**** Records for this exercise

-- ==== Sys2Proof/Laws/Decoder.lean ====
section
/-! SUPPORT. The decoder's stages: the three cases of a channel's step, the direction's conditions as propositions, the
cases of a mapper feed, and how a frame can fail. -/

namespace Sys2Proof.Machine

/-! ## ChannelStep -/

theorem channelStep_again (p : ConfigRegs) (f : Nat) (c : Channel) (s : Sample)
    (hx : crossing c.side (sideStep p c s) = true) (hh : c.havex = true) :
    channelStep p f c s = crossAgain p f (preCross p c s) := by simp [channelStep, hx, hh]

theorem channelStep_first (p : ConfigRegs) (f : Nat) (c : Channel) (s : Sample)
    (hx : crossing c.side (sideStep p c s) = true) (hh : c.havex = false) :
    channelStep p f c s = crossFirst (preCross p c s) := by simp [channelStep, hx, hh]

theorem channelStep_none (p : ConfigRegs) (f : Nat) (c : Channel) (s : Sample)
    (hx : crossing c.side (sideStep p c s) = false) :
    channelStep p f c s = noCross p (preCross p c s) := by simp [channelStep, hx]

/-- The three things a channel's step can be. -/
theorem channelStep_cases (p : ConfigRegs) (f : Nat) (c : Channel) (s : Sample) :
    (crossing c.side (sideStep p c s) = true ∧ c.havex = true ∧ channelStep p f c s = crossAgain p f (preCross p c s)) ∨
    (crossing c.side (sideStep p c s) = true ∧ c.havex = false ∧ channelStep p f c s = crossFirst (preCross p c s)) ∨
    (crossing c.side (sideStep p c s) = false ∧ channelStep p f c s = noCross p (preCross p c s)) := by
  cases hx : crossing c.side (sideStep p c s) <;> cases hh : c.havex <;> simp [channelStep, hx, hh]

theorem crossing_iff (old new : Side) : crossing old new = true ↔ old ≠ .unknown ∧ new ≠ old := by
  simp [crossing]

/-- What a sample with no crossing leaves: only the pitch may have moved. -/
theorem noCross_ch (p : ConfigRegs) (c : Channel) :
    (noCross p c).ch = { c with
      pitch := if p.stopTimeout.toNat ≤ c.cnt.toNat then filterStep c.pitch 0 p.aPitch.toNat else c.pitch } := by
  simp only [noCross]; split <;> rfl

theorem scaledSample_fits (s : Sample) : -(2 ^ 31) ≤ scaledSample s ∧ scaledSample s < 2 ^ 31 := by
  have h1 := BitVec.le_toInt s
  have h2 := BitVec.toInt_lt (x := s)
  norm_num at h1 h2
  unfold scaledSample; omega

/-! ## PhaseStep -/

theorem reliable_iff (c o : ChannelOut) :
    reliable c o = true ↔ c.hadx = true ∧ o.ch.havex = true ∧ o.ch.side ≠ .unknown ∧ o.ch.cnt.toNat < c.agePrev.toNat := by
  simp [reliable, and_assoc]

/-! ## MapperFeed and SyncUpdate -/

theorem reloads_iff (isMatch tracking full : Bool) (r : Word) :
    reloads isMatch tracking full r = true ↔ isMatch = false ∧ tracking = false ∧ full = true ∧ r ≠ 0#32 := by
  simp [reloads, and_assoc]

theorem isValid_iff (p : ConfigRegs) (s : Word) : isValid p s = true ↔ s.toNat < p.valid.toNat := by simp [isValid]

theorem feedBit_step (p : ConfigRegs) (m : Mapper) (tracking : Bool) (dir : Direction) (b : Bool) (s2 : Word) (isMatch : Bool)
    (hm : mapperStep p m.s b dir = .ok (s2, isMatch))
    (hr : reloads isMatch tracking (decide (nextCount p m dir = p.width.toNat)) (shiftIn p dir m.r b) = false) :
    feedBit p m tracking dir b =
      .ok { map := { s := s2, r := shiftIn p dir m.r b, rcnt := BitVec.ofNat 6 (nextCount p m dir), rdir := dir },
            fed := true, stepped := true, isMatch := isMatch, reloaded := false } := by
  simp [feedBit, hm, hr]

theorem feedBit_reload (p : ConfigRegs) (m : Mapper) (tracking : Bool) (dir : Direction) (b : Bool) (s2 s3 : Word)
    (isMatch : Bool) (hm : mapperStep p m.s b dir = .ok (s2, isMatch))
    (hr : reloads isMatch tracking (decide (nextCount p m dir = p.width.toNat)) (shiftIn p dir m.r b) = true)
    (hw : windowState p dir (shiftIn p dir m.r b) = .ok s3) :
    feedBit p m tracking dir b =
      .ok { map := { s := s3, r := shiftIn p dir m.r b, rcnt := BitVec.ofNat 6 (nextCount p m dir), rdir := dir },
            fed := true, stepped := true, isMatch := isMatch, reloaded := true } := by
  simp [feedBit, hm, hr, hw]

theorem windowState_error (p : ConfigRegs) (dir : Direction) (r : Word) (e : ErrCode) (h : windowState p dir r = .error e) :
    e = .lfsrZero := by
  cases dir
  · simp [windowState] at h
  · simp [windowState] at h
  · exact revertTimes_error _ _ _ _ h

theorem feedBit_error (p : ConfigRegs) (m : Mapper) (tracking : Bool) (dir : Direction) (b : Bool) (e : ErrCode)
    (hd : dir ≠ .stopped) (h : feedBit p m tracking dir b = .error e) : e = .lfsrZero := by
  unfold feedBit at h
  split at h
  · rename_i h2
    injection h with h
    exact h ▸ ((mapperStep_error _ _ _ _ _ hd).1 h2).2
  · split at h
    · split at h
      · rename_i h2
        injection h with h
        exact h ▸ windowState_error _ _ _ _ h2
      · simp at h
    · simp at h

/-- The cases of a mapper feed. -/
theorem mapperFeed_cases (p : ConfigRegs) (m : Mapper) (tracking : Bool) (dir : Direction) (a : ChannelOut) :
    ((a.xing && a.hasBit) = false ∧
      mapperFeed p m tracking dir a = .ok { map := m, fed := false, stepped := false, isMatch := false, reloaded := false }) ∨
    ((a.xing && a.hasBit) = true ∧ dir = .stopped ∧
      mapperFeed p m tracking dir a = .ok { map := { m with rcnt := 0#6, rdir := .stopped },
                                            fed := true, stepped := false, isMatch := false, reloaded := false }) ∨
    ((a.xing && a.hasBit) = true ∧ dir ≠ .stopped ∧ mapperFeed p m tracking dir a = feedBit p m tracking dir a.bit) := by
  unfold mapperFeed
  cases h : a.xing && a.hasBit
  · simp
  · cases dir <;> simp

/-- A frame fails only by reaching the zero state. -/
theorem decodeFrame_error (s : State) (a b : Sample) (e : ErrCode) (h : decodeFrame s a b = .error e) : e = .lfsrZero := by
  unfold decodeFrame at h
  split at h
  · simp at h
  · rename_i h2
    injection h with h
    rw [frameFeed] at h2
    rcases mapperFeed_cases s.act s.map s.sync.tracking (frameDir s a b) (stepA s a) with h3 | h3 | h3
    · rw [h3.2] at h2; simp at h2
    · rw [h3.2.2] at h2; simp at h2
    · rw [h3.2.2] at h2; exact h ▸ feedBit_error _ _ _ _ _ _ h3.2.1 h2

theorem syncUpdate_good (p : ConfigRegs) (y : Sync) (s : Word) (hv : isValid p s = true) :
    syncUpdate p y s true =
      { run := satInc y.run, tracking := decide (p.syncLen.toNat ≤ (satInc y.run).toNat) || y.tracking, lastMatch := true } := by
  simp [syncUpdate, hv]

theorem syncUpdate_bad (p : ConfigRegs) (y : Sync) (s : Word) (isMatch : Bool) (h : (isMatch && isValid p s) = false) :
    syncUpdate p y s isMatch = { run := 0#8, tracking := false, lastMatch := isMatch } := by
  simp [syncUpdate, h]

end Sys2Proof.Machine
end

********

▶ _What you have to do_: Wherever the string "crossFirst" appears in the listing above, show the whole line.

▶ _Exercise result_:
    channelStep p f c s = crossFirst (preCross p c s) := by simp [channelStep, hx, hh]
    (crossing c.side (sideStep p c s) = true ∧ c.havex = false ∧ channelStep p f c s = crossFirst (preCross p c s)) ∨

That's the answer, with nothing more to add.